Here are the topics we will cover with experts.
- How Exponential and Disruptive Technologies Shape The Future of Medicine
- Personalized Medicine – Genomic Health
- Point of Care Diagnostics
- The Future of Medical Imaging
- Social Media in Medicine
- Harnessing Big Data in Healthcare
- Biotechnology and Gene Therapy
- Mobile Health and Telemedicine
- Regenerative Medicine, Optogenetics and 3D Printing
- Medical Robotics, Bionics, Virtual Reality, and Future of Medical Technologies
We are going to teach them offline and online at the same time with plenty of assignments and interesting projects such as collaboration with the students of the course of Kim Solez at University of Alberta.
Feel free to follow all the developments and announcements of the course on Facebook. All the seats are already taken by international students. This is going to be an amazing semester!

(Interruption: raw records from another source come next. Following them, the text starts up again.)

/-- With the fault mark set, every turn but a RESET's finds the machine halted (R343). -/
theorem fetch_of_faulted (hf : s.faultMark = some f) (hreset : ∀ a turns rest, s.io.turns = .port a :: turns →
    decodeTransaction (portOf s.io.ports a) ≠ .ok .reset rest) : fetch s = .halted := by
  unfold fetch
  split
  · exact unlessHalted_of_faulted hf _
  · exact unlessHalted_of_faulted hf _
  · exact unlessHalted_of_faulted hf _
  · next a turns ht =>
    split
    · next i rest hd =>
      have hi : i ≠ .reset := fun hi => hreset a turns rest ht (hi ▸ hd)
      rw [if_neg hi]
      exact unlessHalted_of_faulted hf _
    · exact unlessHalted_of_faulted hf _
    · exact unlessHalted_of_faulted hf _

/-- RESET at the front of the port whose turn it is runs whatever the marks say (R380). -/
theorem step_of_reset {a : Agent} {turns : List Turn} {rest : List Byte} (ht : s.io.turns = .port a :: turns)
    (hd : decodeTransaction (portOf s.io.ports a) = .ok .reset rest) :
    step s = .next ((resetBlock (s.issue a rest turns)).respond .ok) := by
  rw [step_of_decoded ht hd (.inr rfl), exec_eq_resultOf, resultOf_reset]
  exact keepWaiting_of_ne (by simp)

end Faulted

/-- Settles O52: a turn brings RESET, whose step leaves the reset block, or the fetch is halted. -/
theorem faultMarkStopsAllButReset : Obligations.FaultMarkStopsAllButReset := by
  refine fun s f hf => ⟨fun a turns rest ht hd => ⟨_, step_of_reset ht hd, rfl, rfl, rfl⟩, fun hreset => ?_⟩
  rw [step, fetch_of_faulted hf hreset]

end Sys2Proof.Machine

/-! SUPPORT. RESET (70_reset_and_hazards.md R380, R381) and the block it leaves idle (R382). -/

namespace Sys2Proof.Machine

/-! ### The reset block -/

/-- Both queues are at their reset value (R381). -/
theorem resetBlock_queue (s : State) (x : QueueId) : (resetBlock s).queue x = Queue.reset := by
  cases x <;> rfl

/-- Every payload byte is 0: below 512 none is stored, and from there up none is read (R381, R238). -/
theorem resetBlock_payloadByte (s : State) (i : Nat) : payloadByte (resetBlock s) i = 0 :=
  ite_self 0

/-- RESET reads nothing of a state but its parameters and its edge. -/
theorem resetBlock_congr {s t : State} (params : t.params = s.params) (io : t.io = s.io) :
    resetBlock t = resetBlock s := by
  rw [resetBlock, resetBlock, params, io]

theorem queueReset_used : Queue.reset.used = 0 := rfl

/-- An empty ring is canonical and its lock is free (R54, R82). -/
theorem queueReset_queueInv (k : Nat) : QueueInv k Queue.reset := ⟨rfl, rfl, rfl⟩

/-- An empty ring holds no record, whatever its capacity (R53). -/
theorem queueReset_wholeRecords (k : Nat) : Queue.reset.WholeRecords k :=
  ⟨[], Nat.zero_le k, List.forall_mem_nil _, rfl⟩

section Invariant
variable {s : State} (legal : s.params.legal)
include legal

/-- The zero cursor is in its ranges; that of `div_counter` is not empty, as `AUDIO_DIV` is at least 1 (R59, R42). -/
theorem resetBlock_cursorInv : CursorInv (resetBlock s) :=
  ⟨Nat.zero_le 9, le_refl 0, fun _ => Nat.zero_le _, fun _ _ => rfl, Nat.zero_le _, legal.2.1⟩

theorem resetBlock_machineInv (buffer : s.io.buffer.wf = true) (filled : ∀ b ∈ s.io.filled, b.bytes.wf = true) :
    MachineInv (resetBlock s) := by
  refine (machineInv_iff _).mpr ⟨(blockInv_iff _).mpr ⟨legal, ?_, fun x => ?_⟩, fun x => ?_, rfl⟩
  · exact ⟨resetBlock_cursorInv legal, rfl, rfl, buffer, filled⟩
  · rw [resetBlock_queue]
    exact queueReset_queueInv _
  · rw [resetBlock_queue]
    exact queueReset_wholeRecords _

end Invariant

/-! ### Leaving Idle -/

/-- No transaction but CTL_SERVICE leaves Idle (R382): FILL finds nothing to do, and the queue transactions write no
Config. -/
theorem resultOf_idle {i : Instr} (hi : isTransaction i = true) (hne : i ≠ .ctlService) {s : State}
    (hc : s.tx.configured = false) : (resultOf i s).tx.configured = false := by
  cases i, hi using transaction_cases with
  | reset => rfl
  | fill n =>
    rcases resultOf_fill_cases s n with e | ⟨_, e⟩ | ⟨hc', _⟩
    · rw [e]; exact hc
    · rw [e]; exact hc
    · exact absurd (hc.symm.trans hc') Bool.false_ne_true
  | ctlService => exact absurd rfl hne
  | push x m => rw [(resultOf_push_keeps x s m).tx, hc]
  | pop x => rw [(resultOf_pop_keeps x s).tx, hc]
  | doorbellTake x => rw [(resultOf_doorbellTake_keeps x s).tx, hc]

/-- A service either leaves an idle block idle or applies a ConfigureMessage (R290, R294). -/
theorem serviceControl_idle_or_applied {s : State} (hc : s.tx.configured = false) :
    (serviceControl s).tx.configured = false ∨ (serviceControl s).io.response = .applied := by
  rcases serviceControl_cases s with e | ⟨_, _, e⟩ | ⟨m, _, _, e⟩ <;> rw [e]
  · exact .inl hc
  · exact .inl hc
  · cases m with
    | configure c => exact .inr rfl
    | status n => exact .inl hc

theorem resultOf_ctlService_idle_or_applied {s : State} (hc : s.tx.configured = false) :
    (resultOf .ctlService s).tx.configured = false ∨ (resultOf .ctlService s).io.response = .applied := by
  rw [resultOf_ctlService]
  exact asAgent_induction (P := fun t => t.tx.configured = false ∨ t.io.response = .applied)
    (fun _ => serviceControl_idle_or_applied hc) (.inl hc)

/-! ### The obligations -/

/-- Settles O3: the reset block is idle with both queues empty; of the transactions, the service alone leaves Idle. -/
theorem resetBlockIsIdleUntilConfigured : Obligations.ResetBlockIsIdleUntilConfigured := by
  refine ⟨fun s t ht => ?_, fun i s t hi hc ht hc' => ?_⟩
  · obtain rfl := (eq_resultOf_of_exec ht).trans (resultOf_reset s)
    exact ⟨fun n => exec_fill_of_idle n rfl rfl, (ctlServiceWithoutAConfiguration _ rfl).1 queueReset_used,
      (popReturnsTheFirstMessage .outbound _ rfl).1 queueReset_used⟩
  · obtain rfl := eq_resultOf_of_exec ht
    obtain rfl : i = .ctlService := by
      by_contra hne
      exact absurd ((resultOf_idle hi hne hc).symm.trans hc') Bool.false_ne_true
    refine ⟨rfl, (resultOf_ctlService_idle_or_applied hc).resolve_left fun h => ?_⟩
    exact absurd (h.symm.trans hc') Bool.false_ne_true

/-- Settles O1: the fields of the reset block, with the queues' and the payload's by their lemmas. -/
theorem resetGivesTheListedValues : Obligations.ResetGivesTheListedValues := by
  intro s
  refine ⟨(resetBlock s).respond .ok, exec_eq_resultOf .reset s, rfl, rfl, fun i _ => resetBlock_payloadByte s i, rfl,
    rfl, rfl, rfl, rfl, rfl, rfl, rfl, rfl, rfl, rfl, rfl, rfl, rfl, rfl, fun x => ?_, rfl, rfl, rfl, rfl, rfl⟩
  rw [respond_queue, resetBlock_queue]
  exact ⟨rfl, rfl, rfl, rfl⟩

/-- Settles O2: the two states agree on all that RESET reads, and so do a state and its reset but for the outcome, which
RESET hands back anew. -/
theorem resetForgetsEverything : Obligations.ResetForgetsEverything := by
  intro s s' hp hio
  refine ⟨(resetBlock s).respond .ok, exec_eq_resultOf .reset s, ?_, exec_eq_resultOf .reset _, rfl, rfl⟩
  rw [exec_eq_resultOf, resultOf_reset, resetBlock_congr hp hio]

/-- Settles O58: the reset state is the reset block of itself, and the outcome RESET hands back is not read by the
invariant. -/
theorem resetMeetsTheInvariant : Obligations.ResetMeetsTheInvariant := by
  refine ⟨?_, fun s t legal buffer filled ht => ?_⟩
  · exact resetBlock_machineInv (s := State.reset) default_legal rfl (List.forall_mem_nil _)
  · obtain rfl := (eq_resultOf_of_exec ht).trans (resultOf_reset s)
    exact machineInv_same (sameBlock_edge _ s.io.ports s.io.turns s.io.issuer .ok)
      (resetBlock_machineInv legal buffer filled)

end Sys2Proof.Machine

Again, I wish I was a medical student now. To show you another reason why, the New Scientist just released a video in which layers of stretchy skin, hard bone and jelly-like tumour in a 3D-printed model skull give surgeons an experience that feels just like the real thing.
I recently gave a talk about the future of medicine at the event of the Association of Academic Health Centers and a professor from the Eastern Virginia Medical School shared a great video about the future of medical schools. One of the reasons why I would love to be a medical student now.
Future medical students will train collaboratively with others in the health professions, mirroring the cross-disciplinary approach that will be integral to the clinical environment of the future. Enhanced technology will allow for more efficient referrals, faster consults and more thorough transitions of care, thus improving patient safety and outcomes.
These advances will allow health-care providers to spend more time developing a strong relationship with their patients. After all, there is no substitute for human interaction — learning a patient’s story, understanding her needs, and developing a course of treatment with her that optimizes her health.